**ASSIGNMENT**
Going line by line through the data below, how many lines contain the word "kind"? Give only the number.
↓↓↓
-- ==== Sys2Proof/Machine/Agree.lean ====
section
/-! DEFINITION. The commit: the freeze, plane, stack and segment agreement, the hold, the boundary and
a failed commit (R110–R116, R149, R185, R262–R268, R389, R424–R426). -/

namespace Sys2Proof.Machine

/-- SCHED_AGREE group 0 (Table 7-12). -/
def oAgree : Nat := 0x04040000
def agreeProposes (s : State) : Bool := cfg s oAgree 0 1 == 1
def agreeFollows (s : State) : Bool := cfg s oAgree 1 1 == 1
def agreePlanes (s : State) : BitVec 3 := BitVec.ofNat 3 (cfg s oAgree 2 1)
def repeatNs (s : State) : Nat := cfg s oAgree 12 4 * 1000

/-- MODE_TAG of a mode under a list of orders (Table 7-12). -/
def modeTag (s : State) (os : List Order) (m : Nat) : Nat := vcfg s os (oMode m) 4 4

/-- An agreement frame as sent on Pn (Table 7-4). -/
def agreeFrame (s : State) (kind p id mode boundary tag : Nat) (proposer : Bytes) (result : Nat) : Bytes :=
  padTo 60 (objRead s oAgree 4 6 ++ portAddr s p ++ [0x88, 0xB6] ++ toLe 1 kind ++ [1] ++ toBe 2 id ++ proposer ++
    toLe 1 (p / 2) ++ toLe 1 mode ++ toBe 8 boundary ++ toBe 4 tag ++ toLe 1 result)

/-- The proposer's frame of one kind on both ports of each of some planes (R265, R266). -/
def sendPlanes (s : State) (kind : Nat) (planes : List Nat) : State :=
  let a := s.tx.agree
  planes.foldl (fun s pl =>
    [2 * pl, 2 * pl + 1].foldl (fun s p =>
      sendOwn s p (agreeTc s) false (agreeFrame s kind p a.id.toNat a.mode a.boundary a.tag.toNat (portAddr s (2 * pl)) 0)) s) s

/-- DECIDE of the running agreement (R266, R425). -/
def decideNs (s : State) : Nat := s.tx.agree.boundary - 1000000 - cfg s oAgree 16 4 * 1000

/-- A STACK_AGREE body (Table 11-5). -/
def stackBody (op mode id boundary tag decide result segs planes stack : Nat) : Bytes :=
  toLe 1 op ++ toLe 1 mode ++ toBe 2 id ++ toBe 8 boundary ++ toBe 4 tag ++ toBe 8 decide ++ toLe 1 result ++ zz 1 ++
    toBe 2 segs ++ toLe 1 planes ++ toLe 1 stack ++ zz 2

/-- The master's STACK_AGREE of one OP to every member asked (R425). -/
def sendStack (s : State) (op : Nat) : State :=
  let a := s.tx.agree
  let (pm, sm) := if op = 3 then (a.planesMiss.toNat, a.stackMiss.toNat) else (0, 0)
  let dec := if op = 0 then decideNs s else 0
  (ones a.members).foldl (fun s p =>
    kSend s (linkTo s p) 0x12 p (stackBody op a.mode a.id.toNat a.boundary a.tag.toNat dec 0 0 pm sm)) s

/-- This device runs the agreement of a mode change: it is single, or the master of its stack (R266, R425). -/
def runsAgreement (s : State) : Bool :=
  if s.sk.config = 0 then agreeProposes s else isMaster s && (agreeProposes s || !(members s).isEmpty)

/-- The device is a member of a configured stack (R426). -/
def isMember (s : State) : Bool := s.sk.config != 0 && !isMaster s
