/-- S_HELLO taken: S_CHALLENGE, or no answer (R496 steps 1 and 2). -/
def helloTake (s : State) (f : Bytes) : State :=
  let k := by_ f 18
  match keyAt s (0x200 + k) with
  | some key =>
    if k < 8 && protFlag s 5 && (sess s k).state < 2 then
      let (a, s) := draw s
      let (b, s) := draw s
      let id := newId s a; let nd := toBe 16 b; let nc := sub f 19 16; let back := sub f 6 6
      let s := modSess s k fun z =>
        { state := 1, id := id, nc := nc, nd := nd, sk := sessKey key.key nc nd id, peer := back, fails := z.fails }
      svcSend s back 0x51 (toBe 2 id.toNat ++ nd)
    else count s cSvc 2
  | none => count s cSvc 2

/-- S_HELLO (R496). -/
def execSHello (frame : Bytes) (s : State) : Host.Outcome State Fault Refusal :=
  run s fun s =>
    let (ok, s) := svcTake s frame 0x50 17
    if ok then helloTake s frame else s

/-- The session in a state that carries an ID. -/
def sessById (s : State) (st id : Nat) : Option Nat :=
  (List.range 8).find? fun k => (sess s k).state == st && (sess s k).id.toNat == id

/-- A failed proof ends the attempt; the third within 60 s locks the key out (R496). -/
def proofFailed (s : State) (k : Nat) : State :=
  let now := s.clock
  let l := ((sess s k).fails.filter fun t => now < t + 60000000000) ++ [now]
  let s := count s cSvc 4
  if 3 ≤ l.length then raiseAlarm (modSess s k fun _ => { state := 3 }) 4
  else modSess s k fun _ => { fails := l }

/-- S_PROOF taken (R496 steps 4 and 5). -/
def proofTake (s : State) (f : Bytes) : State :=
  match sessById s 1 (be f 18 2) with
  | none => s
  | some k =>
    let z := sess s k
    if sub f 20 32 = proofTag z.sk 0x52 z.id then
      let s := count (modSess s k fun z => { z with state := 2, rxSeq := 1, txSeq := 1, bad := 0, peer := sub f 6 6 }) cSvc 3
      svcSend s (sub f 6 6) 0x53 (toBe 2 z.id.toNat ++ proofTag z.sk 0x53 z.id)
    else proofFailed s k

/-- S_PROOF (R496). -/
def execSProof (frame : Bytes) (s : State) : Host.Outcome State Fault Refusal :=
  run s fun s =>
    let (ok, s) := svcTake s frame 0x52 34
    if ok then proofTake s frame else s

/-- PROOF_TIMEOUT: the attempt ends (R496). -/
def execProofTimeout (k : Fin 8) (s : State) : Host.Outcome State Fault Refusal :=
  run s fun s => if (sess s k.val).state = 1 then sessClose s k.val none else s

/-- S_MSG taken: a request of the session, or discarded (R497). -/
def msgTake (s : State) (f : Bytes) : State :=
  let n := be f 16 2
  match sessById s 2 (be f 18 2) with
  | none => s
  | some k =>
    let z := sess s k
    let tag := sub (hmacSha256 z.sk (sub f 14 (4 + n - 32))) 0 32
    let msg := sub f 24 (n - 38)
    if sub f (18 + n - 32) 32 = tag ∧ be f 20 4 = z.rxSeq ∧ 16 ≤ msg.length ∧ msg.length ≤ 4096 then
      let s := modSess s k fun z => { z with rxSeq := z.rxSeq + 1 }
      arrive s (.session (Fin.ofNat 8 k)) msg
    else
      let s := count (modSess s k fun z => { z with bad := z.bad + 1 }) cSvc 5
      if 3 ≤ z.bad + 1 then sessClose (count s cSvc 6) k (some 2) else s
↑↑↑
**WRITTEN ANSWER**
5